I remember taking the president of France there.

KING: Chirac.

GIULIANI: And I mean, he was -- his mouth opened. I mean, it is -- you see it on television, you see it in pictures. And then if you go there, either walk through or go over it by helicopter, the devastation of it is unreal.

Henry Kissinger went with me yesterday, and he said it's unlike anything that he can recall from the Second World War. Worse than that.

KING: And you -- you walk through, and the smells and the -- and the jitters and the...

GIULIANI: Actually I got to City Hall at 7 o'clock this morning. New York City Hall is just a few blocks from there. It had been really overwhelmed with soot and dust, and it's now cleaned out. And this morning, the smell was awful. I got out of my car at 7 o'clock this morning, got out, smelled it, and I just got angry.

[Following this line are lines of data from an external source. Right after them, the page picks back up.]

/-! ### `give` -/

@[simp] theorem give_crcAcc (s : State) (r : HostResult) : (s.give r).crcAcc = s.crcAcc := rfl
@[simp] theorem give_reqBuf (s : State) (r : HostResult) : (s.give r).reqBuf = s.reqBuf := rfl
@[simp] theorem give_reqLen (s : State) (r : HostResult) : (s.give r).reqLen = s.reqLen := rfl
@[simp] theorem give_encState (s : State) (r : HostResult) : (s.give r).encState = s.encState := rfl
@[simp] theorem give_encIdx (s : State) (r : HostResult) : (s.give r).encIdx = s.encIdx := rfl
@[simp] theorem give_decState (s : State) (r : HostResult) : (s.give r).decState = s.decState := rfl
@[simp] theorem give_decLen (s : State) (r : HostResult) : (s.give r).decLen = s.decLen := rfl
@[simp] theorem give_decIdx (s : State) (r : HostResult) : (s.give r).decIdx = s.decIdx := rfl
@[simp] theorem give_rxBuf (s : State) (r : HostResult) : (s.give r).rxBuf = s.rxBuf := rfl
@[simp] theorem give_decChk (s : State) (r : HostResult) : (s.give r).decChk = s.decChk := rfl
@[simp] theorem give_txnState (s : State) (r : HostResult) : (s.give r).txnState = s.txnState := rfl
@[simp] theorem give_attempt (s : State) (r : HostResult) : (s.give r).attempt = s.attempt := rfl
@[simp] theorem give_resTag (s : State) (r : HostResult) : (s.give r).resTag = s.resTag := rfl
@[simp] theorem give_lastErr (s : State) (r : HostResult) : (s.give r).lastErr = s.lastErr := rfl
@[simp] theorem give_fatal (s : State) (r : HostResult) : (s.give r).fatal = s.fatal := rfl
@[simp] theorem give_sessState (s : State) (r : HostResult) : (s.give r).sessState = s.sessState := rfl
@[simp] theorem give_curOp (s : State) (r : HostResult) : (s.give r).curOp = s.curOp := rfl
@[simp] theorem give_rplKind (s : State) (r : HostResult) : (s.give r).rplKind = s.rplKind := rfl
@[simp] theorem give_rplAlive (s : State) (r : HostResult) : (s.give r).rplAlive = s.rplAlive := rfl
@[simp] theorem give_rplStatus (s : State) (r : HostResult) : (s.give r).rplStatus = s.rplStatus := rfl
@[simp] theorem give_rplFlags (s : State) (r : HostResult) : (s.give r).rplFlags = s.rplFlags := rfl
@[simp] theorem give_rplHead (s : State) (r : HostResult) : (s.give r).rplHead = s.rplHead := rfl
@[simp] theorem give_rplTail (s : State) (r : HostResult) : (s.give r).rplTail = s.rplTail := rfl
@[simp] theorem give_rplCount (s : State) (r : HostResult) : (s.give r).rplCount = s.rplCount := rfl
@[simp] theorem give_rplEchoCount (s : State) (r : HostResult) : (s.give r).rplEchoCount = s.rplEchoCount := rfl
@[simp] theorem give_rplIrqCnt (s : State) (r : HostResult) : (s.give r).rplIrqCnt = s.rplIrqCnt := rfl
@[simp] theorem give_rplCmdCnt (s : State) (r : HostResult) : (s.give r).rplCmdCnt = s.rplCmdCnt := rfl
@[simp] theorem give_cmdPhase (s : State) (r : HostResult) : (s.give r).cmdPhase = s.cmdPhase := rfl
@[simp] theorem give_waiting (s : State) (r : HostResult) : (s.give r).waiting = s.waiting := rfl
@[simp] theorem give_schedule (s : State) (r : HostResult) : (s.give r).schedule = s.schedule := rfl
@[simp] theorem give_inputBuffer (s : State) (r : HostResult) : (s.give r).inputBuffer = s.inputBuffer := rfl
@[simp] theorem give_rxAnswers (s : State) (r : HostResult) : (s.give r).rxAnswers = s.rxAnswers := rfl
@[simp] theorem give_txAnswers (s : State) (r : HostResult) : (s.give r).txAnswers = s.txAnswers := rfl
@[simp] theorem give_lineAnswers (s : State) (r : HostResult) : (s.give r).lineAnswers = s.lineAnswers := rfl
@[simp] theorem give_txStream (s : State) (r : HostResult) : (s.give r).txStream = s.txStream := rfl
@[simp] theorem give_log (s : State) (r : HostResult) : (s.give r).log = s.log := rfl
@[simp] theorem give_calls (s : State) (r : HostResult) : (s.give r).calls = s.calls := rfl
@[simp] theorem give_results (s : State) (r : HostResult) : (s.give r).results = s.results ++ [r] := rfl
@[simp] theorem give_params (s : State) (r : HostResult) : (s.give r).params = s.params := rfl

KING: Yeah, you get angry.

GIULIANI: Three weeks later this damn smell is still there. And it's horrible what these people have done. Just horrible.

KING: And it was this gorgeous day today in New York, if you're watching or listening, just a beautiful day, and to walk around (UNINTELLIGIBLE), it was -- I was...

GIULIANI: Walk around, see that devastation...

KING: I -- and I can't get it out of my head.

GIULIANI: ... get that smell, and then...

KING: How do you get it out of your head?

GIULIANI: ... and then -- and then look at the weekend and see that there are already 20 funerals lined up for Saturday.

KING: You went to a funeral today, didn't you?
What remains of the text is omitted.